Мы встретились с пациенткой спустя год. О встрече попросила она сама во время медицинского осмотра. От нас она уже узнала, что мы рассматриваем музыкальную терапию как психотерапию. Г-жа Б. пожаловалась на отсутствие у себя решимости вновь сесть за руль своего автомобиля. И даже все рекомендации ее терапевта не принесли никакого результата.

В решении проблемы «Я хочу за руль, но не могу» музыка помогла ей избавиться от воспоминаний о той ужасной аварии. Травма мозга была вылечена, а вот шоковые переживания не изгладились из памяти.

Г-жа Б. сказала нам, что во время той злополучной поездки слушала в машине музыку, точнее, моцартовский фортепианный концерт ре минор. Она также смогла припомнить, что перед аварией как раз началась медленная часть концерта, и она еще успела поразиться тому, насколько же ей нравится новая интерпретация данного произведения. Все остальное она уже не помнила.

Мы достали именно этот моцартовский фортепианный концерт ре минор и именно в этом исполнении, после чего вместе прослушали его первую часть. И только началась средняя часть концерта, г-жа Б. стала конвульсивно вздрагивать, музыку пришлось выключить и поменять тему нашего разговора. Звучание средней части концерта ре минор олицетворяло для г-жи Б. повторение случившегося несчастья, и нам понадобилось еще шесть встреч, чтобы проработать все ее переживания.

Моцартовский концерт ре минор был при этом «якорем», который тянул г-жу Б. на дно воспоминаний о случившемся с нею несчастье. Несчастье, к воспоминаниям о котором она подходила рационально, но не могла противостоять бессознательному.

Заключительные полгода терапевтического лечения не имели ничего общего с первоначальной целью работы. Теперь речь шла о том, как ей быть с ее чувством вины, о том, чтобы она по-новому, иначе смогла понять свои чувства, никак не связывая происшедшее с комплексом вины. Эго стало возможным только тогда, когда нам удалось со временем докопаться до ее воспоминаний об отце, который хоть и любил свою дочь, но был строг и периодически поругивал за невнимание к близким, к семье. Машина, на которой г-жа Б. попала в аварию, была подарком ее отца...

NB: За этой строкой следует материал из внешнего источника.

-- ==== Sys2Proof/Machine/Ops.lean ====
section
/-! DEFINITION. The named operations over State that every meaning uses: harts, tiles, registers, bytes of memory, the
journal, retiring and waiting, taking a trap (16 R357) and returning from one (04 R130, 16 R358). -/

namespace Sys2Proof.Machine

/-- What every meaning answers. -/
abbrev Out := Host.Outcome State Fault Refusal

/-! ### Components -/

def State.hart (s : State) (h : Nat) : Hart := mget .init s.harts h
def State.setHart (s : State) (h : Nat) (a : Hart) : State := { s with harts := mput s.harts h a }
def State.modHart (s : State) (h : Nat) (f : Hart → Hart) : State := s.setHart h (f (s.hart h))
def State.tile (s : State) (t : Nat) : Tile := mget .init s.tiles t
def State.setTile (s : State) (t : Nat) (a : Tile) : State := { s with tiles := mput s.tiles t a }
def State.modTile (s : State) (t : Nat) (f : Tile → Tile) : State := s.setTile t (f (s.tile t))
def State.part (s : State) (p : Nat) : Partition := mget .init s.parts p
def State.setPart (s : State) (p : Nat) (a : Partition) : State := { s with parts := mput s.parts p a }
def State.modPart (s : State) (p : Nat) (f : Partition → Partition) : State := s.setPart p (f (s.part p))
/-- Station n of 10 R277: 0 to 15 memory, 16 to 19 second tier, 20 host, 21 to 28 link, 29 service. -/
def State.station (s : State) (n : Nat) : Station := mget .init s.stations n
def State.setStation (s : State) (n : Nat) (a : Station) : State := { s with stations := mput s.stations n a }
def State.modStation (s : State) (n : Nat) (f : Station → Station) : State := s.setStation n (f (s.station n))
def State.link (s : State) (l : Nat) : Link := mget .init s.links l
def State.setLink (s : State) (l : Nat) (a : Link) : State := { s with links := mput s.links l a }
def State.modLink (s : State) (l : Nat) (f : Link → Link) : State := s.setLink l (f (s.link l))

/-- The tile of a hart (01 R375: hart = 4 × tile + hart). -/
def tileOf (h : Nat) : Nat := h / 4
/-- The harts of a tile. -/
def hartsOf (t : Nat) : List Nat := [4 * t, 4 * t + 1, 4 * t + 2, 4 * t + 3]

/-! ### Registers of a hart (01 R14) -/

/-- x0 reads zero. -/
def Hart.rx (a : Hart) (r : XReg) : W64 := if r = 0 then 0 else mget 0 a.x r.toNat
/-- Writes to x0 are discarded. -/
def Hart.wx (a : Hart) (r : XReg) (v : W64) : Hart := if r = 0 then a else { a with x := mput a.x r.toNat v }
/-- p0 reads all ones. -/
def Hart.rp (a : Hart) (p : PReg) : PData := if p = 0 then BitVec.allOnes 2048 else mget 0 a.p p.toNat
/-- Writes to p0 are discarded. -/
def Hart.wp (a : Hart) (p : PReg) (v : PData) : Hart := if p = 0 then a else { a with p := mput a.p p.toNat v }
/-- Register v(n). -/
def Hart.rv (a : Hart) (n : Nat) : VecReg := mget .init a.v n
def Hart.wv (a : Hart) (n : Nat) (v : VecReg) : Hart := { a with v := mput a.v n v }
def Hart.rg (a : Hart) (n : Nat) : VData := mget 0 a.g n
/-- The bits that a scale register holds: [31:24] of each of its 256 entries are reserved and read zero (01 R16; 00 R5, R7). -/
def entryBits : VData := BitVec.ofNat 8192 (0xFFFFFF * ((2 ^ 8192 - 1) / (2 ^ 32 - 1)))
/-- The bits that a store-guard window holds (01 R36): the others are reserved. -/
def guardBits : W64 := 0xF7FFFFFFFFDFFFFF
def Hart.wg (a : Hart) (n : Nat) (v : VData) : Hart := { a with g := mput a.g n (v &&& entryBits) }
def Hart.rw (a : Hart) (n : Nat) : WaitTok := mget .init a.w n
def Hart.ww (a : Hart) (n : Nat) (v : WaitTok) : Hart := { a with w := mput a.w n v }
def Hart.rk (a : Hart) (k : KReg) : Option PortBinding := mget none a.k k.toNat
def Hart.slot (a : Hart) (n : Nat) : StreamSlot := mget .init a.slots n
def Hart.setSlot (a : Hart) (n : Nat) (v : StreamSlot) : Hart := { a with slots := mput a.slots n v }
def Hart.entry (a : Hart) (i : Nat) : Option JEntry := mget none a.journal i
def Hart.setEntry (a : Hart) (i : Nat) (e : Option JEntry) : Hart := { a with journal := mput a.journal i e }
def Hart.guardReg (a : Hart) (i : Nat) : W64 := mget 0 a.stguard i

/-- RC (01 R35). -/
def Hart.rc (a : Hart) : Nat := 2 ^ a.rcc.toNat

/-- The outstanding journal entries, by index (07 R218). -/
def jents : List (Nat × Option JEntry) → List (Nat × JEntry)
  | [] => []
  | (i, some e) :: r => (i, e) :: jents r
  | (_, none) :: r => jents r
def Hart.ents (a : Hart) : List (Nat × JEntry) := jents a.journal

/-- The entry taken earliest of a list, by its stamp (07 R218, R221). -/
def oldest : List (Nat × JEntry) → Option (Nat × JEntry)
  | [] => none
  | e :: r =>
    match oldest r with
    | none => some e
    | some f => if f.2.stamp < e.2.stamp then some f else some e

/-! ### Bytes -/

/-- Bytes to a number, the lowest address first (00 R3). -/
def leNat : List Byte → Nat
  | [] => 0
  | b :: r => b.toNat + 256 * leNat r

/-- The n bytes of a number, the lowest address first (00 R3). -/
def toBytes : Nat → Nat → List Byte
  | 0, _ => []
  | n + 1, v => BitVec.ofNat 8 v :: toBytes n (v / 256)

def le64 (bs : List Byte) : W64 := BitVec.ofNat 64 (leNat bs)
def bytes64 (v : W64) : List Byte := toBytes 8 v.toNat

/-- Where tile t's store lies in State.mem. -/
def storeBase (t : Nat) : Nat := 2 ^ 48 + t * 2 ^ 21

/-- One byte of memory. -/
def State.byte (s : State) (a : Nat) : Byte := mget 0 s.mem a

/-- n bytes from a. -/
def readBytes (m : List Host.Cell) : Nat → Nat → List Byte
  | _, 0 => []
  | a, n + 1 => mget 0 m a :: readBytes m (a + 1) n

/-- Bytes written from a; the canonical form lists no zero. -/
def writeBytes : List Host.Cell → Nat → List Byte → List Host.Cell
  | m, _, [] => m
  | m, a, b :: r => writeBytes (mset 0 m a b) (a + 1) r

def State.peek (s : State) (a n : Nat) : List Byte := readBytes s.mem a n
def State.peek64 (s : State) (a : Nat) : W64 := le64 (s.peek a 8)

/-- The protected unit of a byte (19 R430): 8 bytes in a tile store, 64 elsewhere. -/
def unitOf (a : Nat) : Nat := if 2 ^ 48 ≤ a then a - a % 8 else a - a % 64
def unitLen (a : Nat) : Nat := if 2 ^ 48 ≤ a then 8 else 64

/-- A write that covers a poisoned unit whole clears its poison (19 R430). -/
def State.unpoison (s : State) (a n : Nat) : State :=
  { s with poison := s.poison.filter (fun u => !(decide (a ≤ u) && decide (u + unitLen u ≤ a + n))) }

/-- The first byte of [a, a + n) that lies in a poisoned unit. -/
def firstPoison (ps : List Nat) (a n : Nat) : Option Nat :=
  match ps with
  | [] => none
  | u :: r =>
    let rest := firstPoison r a n
    if u < a + n && a < u + unitLen u then
      match rest with
      | some b => some (min (max a u) b)
      | none => some (max a u)
    else rest

/-- The one write of memory: bytes at a, kept in the history of a tile store for 03 R93. -/
def State.pokeRaw (s : State) (a : Nat) (bs : List Byte) : State :=
  { s with
    mem := writeBytes s.mem a bs
    stlog := if 2 ^ 48 ≤ a then (a, s.peek a bs.length) :: s.stlog else s.stlog }

/-- A write of whole bytes, which clears the poison of the units it covers. -/
def State.poke (s : State) (a : Nat) (bs : List Byte) : State := (s.unpoison a bs.length).pokeRaw a bs

def State.poke64 (s : State) (a : Nat) (v : W64) : State := s.poke a (bytes64 v)

/-! ### Clocks and reported state -/

/-- CYCLE of a tile: cycles of its divided clock since reset (01 R29, 12 R316). -/
def State.cycle (s : State) (t : Nat) : Nat :=
  (s.tile t).cycBase + (s.main - (s.tile t).mainBase) / ((s.tile t).divNow.toNat + 1)

/-- STATE as HSTAT reports it (01 R32, 16 R359, R368). -/
def Hart.state (a : Hart) : Nat :=
  if a.held then 4
  else if a.td ≠ 0 ∧ a.own ≠ .parked then 4
  else match a.own with
    | .running => 0 | .blockedRead => 1 | .blockedWrite => 2 | .waiting => 3 | .parked => 5

/-- HSTAT (01 R32). -/
def Hart.hstat (a : Hart) : W64 :=
  BitVec.ofNat 64 (a.port.toNat * 4096 + a.state * 256 + (if a.kahn then 2 else 0) + (if a.svc then 1 else 0))

/-- The partition whose registers a hart reaches; those of a hart bound to none stand under key 16 (log 17). -/
def Hart.partKey (a : Hart) : Nat := a.part.getD 16

/-- Progress that the watchdog counts (16 R370). -/
def State.progress (s : State) (p : Option Nat) : State :=
  match p with
  | none => s
  | some p => s.modPart p fun a => { a with wdCount := 0, wdFired := false }

/-- A change of the hart's own STATE: BLKRD and BLKWR take the cycles it lasted (01 R44), the watchdog count returns to
zero (16 R370). -/
def State.setOwn (s : State) (h : Nat) (st : HState) (port : BitVec 4) : State :=
  let a := s.hart h
  if a.own = st ∧ a.port = port then s
  else
    let now := s.cycle (tileOf h)
    let d := BitVec.ofNat 64 (now - a.blkSince)
    let a1 := { a with
      own := st, port := port, blkSince := now
      blkrd := if a.state = 1 then a.blkrd + d else a.blkrd
      blkwr := if a.state = 2 then a.blkwr + d else a.blkwr }
    (s.setHart h a1).progress a.part

/-! ### Retiring and waiting -/

/-- The instruction of hart h completes: WFLAG takes w, the next instruction is at pc. -/
def State.retireTo (s : State) (h : Nat) (c : Ctl) (w : BitVec 13) (pc : W64) : State :=
  (s.setOwn h .running 0).modHart h fun a =>
    { a with pc := pc, wflag := a.wflag ||| w, stalled := false, yielded := c.yld }

/-- The instruction of hart h completes and the next one in sequence follows (03 R82). -/
def State.retire (s : State) (h : Nat) (c : Ctl) (w : BitVec 13) : State :=
  s.retireTo h c w ((s.hart h).pc + 12)

/-- The instruction of hart h waits without effect and will run again (07 R208, R241). -/
def State.wait (s : State) (h : Nat) (st : HState) (port : BitVec 4) : State :=
  (s.setOwn h st port).modHart h fun a => { a with stalled := true }

/-! ### Traps -/

/-- What a trap says of itself (16 R360, R361). -/
structure Trap where
  cause : BitVec 8
  addr : W64
  info : W64
  defer : Bool
  async : Bool
  deriving DecidableEq, Repr

/-- A precise trap. -/
def Trap.mk' (cause : BitVec 8) (addr info : W64) : Trap :=
  { cause := cause, addr := addr, info := info, defer := false, async := false }

/-- TRAPCAUSE (01 R33). -/
def Trap.word (t : Trap) : W64 :=
  BitVec.ofNat 64 (t.cause.toNat + (if t.async then 256 else 0) + (if t.defer then 512 else 0))

/-- ILL at a step of 03 R95, with the field at step 2 (16 R360). -/
def trapIll (at_ : IllAt) : Trap := Trap.mk' 0x01 0 (BitVec.ofNat 64 (at_.step.toNat + 16 * at_.field.toNat))
def trapAlign (addr : W64) (n : Nat) : Trap := Trap.mk' 0x02 addr (BitVec.ofNat 64 n)
def trapGuard (addr : W64) (wr prot : Bool) : Trap :=
  Trap.mk' 0x03 addr (BitVec.ofNat 64 ((if wr then 1 else 0) + (if prot then 2 else 0)))
def trapWin (addr : W64) : Trap := Trap.mk' 0x04 addr 0
def trapPage (addr : W64) (wr : Bool) : Trap := Trap.mk' 0x05 addr (if wr then 1 else 0)
def trapOvl (pc : W64) : Trap := Trap.mk' 0x06 pc 0
def trapMmx (addr : W64) (report : BitVec 8) : Trap := Trap.mk' 0x07 addr (report.zeroExtend 64)
def trapPoisonMem (addr : W64) : Trap := Trap.mk' 0x09 addr 0
def trapPoisonReg (v : Nat) : Trap := Trap.mk' 0x09 0 (BitVec.ofNat 64 (128 + v))
/-- DOM of a kind, with the kind's other bits. -/
def trapDom (kind : Nat) (info : Nat) : Trap := Trap.mk' 0x0A 0 (BitVec.ofNat 64 (kind * 4096 + info))
def trapNd : Trap := Trap.mk' 0x0C 0 0
/-- FMT: the tag found and its field. -/
def trapFmt (tag : BitVec 16) (field : Nat) : Trap := Trap.mk' 0x0F 0 (BitVec.ofNat 64 (tag.toNat + field * 65536))
/-- SYS and BRK (04 R129). -/
def trapSoft (cause : BitVec 8) (n : Imm) : Trap := Trap.mk' cause 0 (n.zeroExtend 64)

/-- The 256 newest reports of the ROM ring (19 R423). -/
def pushRing (r : List RomReport) (x : RomReport) : List RomReport := (x :: r).take 256

/-- The last-resort handler (16 R368): the trap registers, RMR, TD and UNREAD stay; a report goes to the bridge; the hart is
held. When it is the device supervisor, bring-up is at stage 0xE (19 R431). -/
def State.romHold (s : State) (h : Nat) (cause : BitVec 8) (addr pc : W64) (fatal : Bool) : State :=
  let a := s.hart h
  let rep : RomReport := {
    hart := h, trappc := a.trappc, trapcause := a.trapcause, trapaddr := a.trapaddr, trapinfo := a.trapinfo
    cause := cause, addr := addr, pc := pc, fatal := fatal }
  let s1 := (s.setOwn h .running 0).modHart h fun a => { a with held := true, stalled := false, waitAcc := none, timeTarget := none }
  { s1 with
    romRing := pushRing s.romRing rep
    bootstat := if h = 0 then 0xE else s.bootstat }

/-- The start of an unwind (04 R142): it waits in STATE 3 and raises no TD. -/
def State.beginUnwind (s : State) (h : Nat) (cause : BitVec 8) : State :=
  (s.setOwn h .waiting 0).modHart h fun a => { a with unwind := some { cause := cause, dropped := false }, stalled := false, waitAcc := none, timeTarget := none }

/-- Hart h takes a trap whose TRAPPC is pc (16 R357). -/
def State.takeTrap (s : State) (h : Nat) (pc : W64) (t : Trap) : State :=
  let a := s.hart h
  if a.unread || a.td = 7 || (a.trapvecF = 0 && a.gdepth = 0) then s.romHold h t.cause t.addr pc false
  else if a.trapvecF = 0 then s.beginUnwind h t.cause
  else
    (s.setOwn h .running 0).modHart h fun a =>
      { a with
        trappc := pc
        trapcause := t.word
        trapaddr := t.addr
        trapinfo := t.info
        rmrSvc := if a.td = 0 then a.svc else a.rmrSvc
        rmrKahn := if a.td = 0 then a.kahn else a.rmrKahn
        td := a.td + 1
        svc := true
        kahn := false
        unread := true
        readCause := false
        readAddr := false
        stalled := false
        waitAcc := none
        timeTarget := none
        pc := a.trapvecF.zeroExtend 64 }

/-- A precise trap at the instruction of hart h. -/
def State.trapHere (s : State) (h : Nat) (t : Trap) : State := s.takeTrap h (s.hart h).pc t

/-- The new depth's entries may be reported again after this TRET (07 R221). -/
def clearReports (d : Nat) : List (Nat × Option JEntry) → List (Nat × Option JEntry)
  | [] => []
  | (i, none) :: r => (i, none) :: clearReports d r
  | (i, some e) :: r => (i, some (if e.rep = some d then { e with rep := none } else e)) :: clearReports d r

/-- 8 × GDEPTH + TD: the handler or gate call that the hart runs in. -/
def Hart.depth (a : Hart) : Nat := 8 * a.gdepth.toNat + a.td.toNat

/-- The instruction at the hart's PC has issued and stalls in its middle (07 R221, 16 R364). -/
def Hart.inMiddle (a : Hart) : Bool :=
  a.resume.any fun r => r.mid && decide (r.pc = a.pc) && decide (r.depth = a.depth)

/-- What stays of the records of stopped instructions when a trap return leads to pc at depth d: those of outer depths, and that of the
instruction returned to (16 R364). -/
def Hart.keepResume (a : Hart) (d : Nat) (pc : W64) : List Resume :=
  a.resume.filter fun r => decide (r.depth < d) || (decide (r.depth = d) && decide (r.pc = pc))

/-- A trap return to pc (04 R130, 16 R358): the mode is restored, fetched words are discarded, and TRAPVEC and XBND as
written govern fetch (01 R30). -/
def State.trapReturn (s : State) (h : Nat) (c : Ctl) (w : BitVec 13) (pc : W64) : State :=
  (s.retireTo h c w pc).modHart h fun a =>
    { a with
      svc := if a.td = 0 then a.svc else if a.td = 1 then a.rmrSvc else true
      kahn := if a.td = 0 then a.kahn else if a.td = 1 then a.rmrKahn else false
      journal := clearReports a.depth a.journal
      resume := a.keepResume (a.depth - (if a.td = 0 then 0 else 1)) pc
      td := if a.td = 0 then 0 else a.td - 1
      unread := false
      trapvecF := a.trapvec
      xbndF := a.xbnd
      syncAt := s.stlog.length }

end Sys2Proof.Machine
end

На вопрос, какое выражение, изречение чаще всего употребляли в ее семье (семье отца) и которое можно было бы назвать типично семейным, г-жа Б. тут же ответила: «Что сломалось?!» Причем употреблялось данное выражение к месту и не к месту — например, если случайно во время обеда звонил телефон или дочка со всего размаху распахивала двери кабинета, чтобы сообщить отцу, что все собрались на прогулку. Это самое «что сломалось?!» в контексте несчастья, постигшего г-жу Б., получало совершенно новые, психотерапевтические оценки, причем важным «музыкальным якорем» по-прежнему был моцартовский концерт. А Моцарт был «музыкой ее отца»...

«А разве кома не прошла бы сама по себе?» — спросила г-жа Б. на первом этапе терапии, когда речь зашла о ее отвращении ко всему, что у нее «сломалось».

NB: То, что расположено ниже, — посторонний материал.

def GFrame.word (g : GFrame) : W64 := BitVec.ofNat 64 (g.size.toNat * 2 ^ 32 + g.used.toNat * 2 ^ 21 + g.base.toNat)
/-- BASE with [11:0] ignored, and SIZE in bytes with [43:32] ignored. -/
def GFrame.start (g : GFrame) : Nat := g.base.toNat / 4096 * 4096
def GFrame.bytes (g : GFrame) : Nat := g.size.toNat / 4096 * 4096

/-! ### Routing -/

/-- RET0 and RET1: not the injection bank, and no packet in flight (10 R288). -/
def State.ret (s : State) (bank : Bool) : Bool :=
  if bank then !s.inj && decide (s.flight1 = 0) else s.inj && decide (s.flight0 = 0)

def State.writeRtbank (s : State) (v : W64) : State := { s with inj := v.getLsbD 0 }
def State.rtbank (s : State) : W64 :=
  BitVec.ofNat 64 ((if s.ret true then 512 else 0) + (if s.ret false then 256 else 0) + (if s.inj then 1 else 0))

/-- Refused unless the bank's RET bit is 1 (10 R288). -/
def State.writeJunctionRoute (s : State) (t : Nat) (bank : Bool) (e : Nat) (v : Byte) : State :=
  if !s.ret bank then s.bridgeRefuse
  else s.modTile t fun x =>
    if bank then { x with route1 := mput x.route1 e (v.setWidth 3) } else { x with route0 := mput x.route0 e (v.setWidth 3) }

def State.writeLinkRoute (s : State) (l : Nat) (bank : Bool) (node : Nat) (v : Byte) : State :=
  if !s.ret bank then s.bridgeRefuse
  else s.modLink l fun x =>
    if bank then { x with route1 := mput x.route1 node v } else { x with route0 := mput x.route0 node v }

/-- The default route of a junction: along X, then along Y, then out (10 R286). -/
def defaultRoute (t e : Nat) : Nat :=
  let (j, port) := epJunction e
  if t % 32 < j % 32 then 1 else if j % 32 < t % 32 then 3
  else if t / 32 < j / 32 then 2 else if j / 32 < t / 32 then 0
  else port

def State.junctionRoute (s : State) (t : Nat) (bank : Bool) (e : Nat) : Nat :=
  let r := if bank then (s.tile t).route1 else (s.tile t).route0
  (mget (BitVec.ofNat 3 (defaultRoute t e)) r e).toNat

/-! ### Device registers -/

def State.writeXlbase (s : State) (v : W64) : State :=
  if s.xlLock then s else { s with xlBase := BitVec.ofNat 48 (bitsAt v 19 29 * 2 ^ 19), xlLock := v.getLsbD 63 }
def State.xlbaseReg (s : State) : W64 := BitVec.ofNat 64 ((if s.xlLock then 2 ^ 63 else 0) + s.xlBase.toNat)

/-- A shoot-down goes to every memory and second-tier station (18 R401). -/
def State.writeXlinv (s : State) (v : W64) : State :=
  if s.xlBusy || decide (v.extractLsb' 61 2 = 3) then s
  else
    let s1 := { s with xlBusy := true, xlKind := v.extractLsb' 61 2, xlAsid := v.extractLsb' 43 16, xlVa := v.extractLsb' 16 27 }
    (List.range 20).foldl (fun s n => s.modStation n fun x => { x with shoot := true, ackDue := true }) s1
def State.xlinvReg (s : State) : W64 :=
  BitVec.ofNat 64 ((if s.xlBusy then 2 ^ 63 else 0) + s.xlKind.toNat * 2 ^ 61 + s.xlAsid.toNat * 2 ^ 43 + s.xlVa.toNat * 2 ^ 16)

/-- The fuses (19 R426). -/
def fuseTshut : Nat := 110
def fuseTthr : Nat := 95
def fusePmax : Nat := 3200
def fuseReg : W64 := BitVec.ofNat 64 (fuseTshut * 2 ^ 24 + fuseTthr * 2 ^ 16 + fusePmax)

def State.writeGovctl (s : State) (v : W64) : State := { s with plimit := BitVec.ofNat 16 (min fusePmax (bitsAt v 0 16)) }
def State.govctlReg (s : State) : W64 :=
  BitVec.ofNat 64 ((if s.thr then 2 ^ 40 else 0) + s.temp.toNat * 2 ^ 32 + s.pnow.toNat * 2 ^ 16 + s.plimit.toNat)

/-! ### HDMA windows (19 R421) -/

def State.hdmaRegA (s : State) (n : Nat) : W64 := mget 0 s.hdmaA n
def State.hdmaRegB (s : State) (n : Nat) : W64 := mget 0 s.hdmaB n
def hdmaMaskA (v : W64) : W64 := v &&& ~~~(BitVec.twoPow 64 59) &&& ~~~0xFFFF
def hdmaMaskB (v : W64) : W64 := v &&& 0x000FFFFF000FFFFF

/-- The new range of a window lies within the old one with the same mapping. -/
def hdmaWithin (a b a' b' : W64) : Bool :=
  let off := bitsAt b 0 20
  let len := bitsAt b 32 20
  let off' := bitsAt b' 0 20
  let len' := bitsAt b' 32 20
  decide (off ≤ off') && decide (off' + len' ≤ off + len) && decide (bitsAt a 16 27 + off' = bitsAt a' 16 27 + off)

/-- A write after LOCK that narrows: EN, RD, WR only from 1 to 0, the ASID unchanged, the range within. -/
def hdmaNarrows (a b a' b' : W64) : Bool :=
  (a.getLsbD 62 || !a'.getLsbD 62) && (a.getLsbD 61 || !a'.getLsbD 61) && (a.getLsbD 60 || !a'.getLsbD 60)
    && decide (a.extractLsb' 43 16 = a'.extractLsb' 43 16) && hdmaWithin a b a' b'

def State.writeHdma (s : State) (n : Nat) (second : Bool) (v : W64) : State :=
  let a := s.hdmaRegA n
  let b := s.hdmaRegB n
  let locked := a.getLsbD 63
  if second then
    let b' := hdmaMaskB v
    if locked && !hdmaNarrows a b a b' then s else { s with hdmaB := mset 0 s.hdmaB n b' }
  else
    let a' := hdmaMaskA v ||| (if locked then BitVec.twoPow 64 63 else 0)
    if locked && !hdmaNarrows a b a' b then s else { s with hdmaA := mset 0 s.hdmaA n a' }

/-! ### Partition registers -/

def State.wdcfg (s : State) (p : Nat) : W64 := (s.part p).wdPeriod.setWidth 64
/-- A SAVE, LOAD or checkpoint is in progress. -/
def Partition.busy (a : Partition) : Bool := a.savePend || a.loadPend || a.ckWriting
def Partition.swctl (a : Partition) : W64 :=
  BitVec.ofNat 64 ((if a.busy then 2 ^ 11 else 0) + (if a.stopped then 2 ^ 10 else 0))

/-- SWCTL is ignored while STOPPED = 0 or BUSY = 1 (16 R371); what it asks for is done by the station next. -/
def State.writeSwctl (s : State) (p : Nat) (v : W64) : State :=
  let a := s.part p
  if !a.stopped || a.busy then s.bridgeRefuse
  else s.setPart p { a with
    savePend := a.savePend || v.getLsbD 0, loadPend := a.loadPend || v.getLsbD 1, goPend := a.goPend || v.getLsbD 2 }

/-- GO of CKREQ is accepted at stage 7, while the partition is unbound or stopped and BUSY = 0 (19 R432). -/
def State.writeCkreq (s : State) (p : Nat) (v : W64) : State :=
  let a := s.part p
  if v.getLsbD 0 && (!a.bound || a.stopped) && !a.ckBusy && decide (s.bootstat = 7) then s.setPart p { a with ckGoPend := true, ckBusy := true }
  else s

def State.writePartReg (s : State) (p r : Nat) (v : W64) : State :=
  match r with
  | 0x00 => s.modPart p fun a => { a with wdPeriod := v.extractLsb' 0 32 }
  | 0x08 => s.modPart p fun a => { a with swBase := v.extractLsb' 0 43 }
  | 0x10 => s.modPart p fun a => { a with swBar := v }
  | 0x18 => s.writeSwctl p v
  | 0x20 => s.modPart p fun a => { a with ckEn := v.getLsbD 63, ckPeriod := v.extractLsb' 32 31 }
  | 0x28 => s.modPart p fun a => { a with ckSlotG := v.extractLsb' 48 11, ckBase := v.extractLsb' 0 43 }
  | 0x30 => s.writeCkreq p v
  | _ => s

Во время первой встречи г-жа Б. прямо сказала нам: «Возможно, это было моей уступкой отцу, ну то, что я не хотела просыпаться».

Мы сыграли на инструментах тему маленькой девочки и ее отца, которому очень не нравится, когда что-либо ломается. Г-жа Б. начала играть на ксилофоне, причем палочки буквально плясали в ее руках, так энергично ударяла она ими по ксилофону. А затем она перешла на литавры и била по ним до тех пор, пока палочки не сломались.

«Эго я сломала машину, — записала г-жа Б. во время терапии в свой дневник, о содержании которого мы тоже с ней постоянно беседовали, — чтобы хотя бы раз попробовать, как это действительно на самом деле — взять и сломать что-нибудь. И не только машину, но и самое любимое, что было у моего отца, — себя».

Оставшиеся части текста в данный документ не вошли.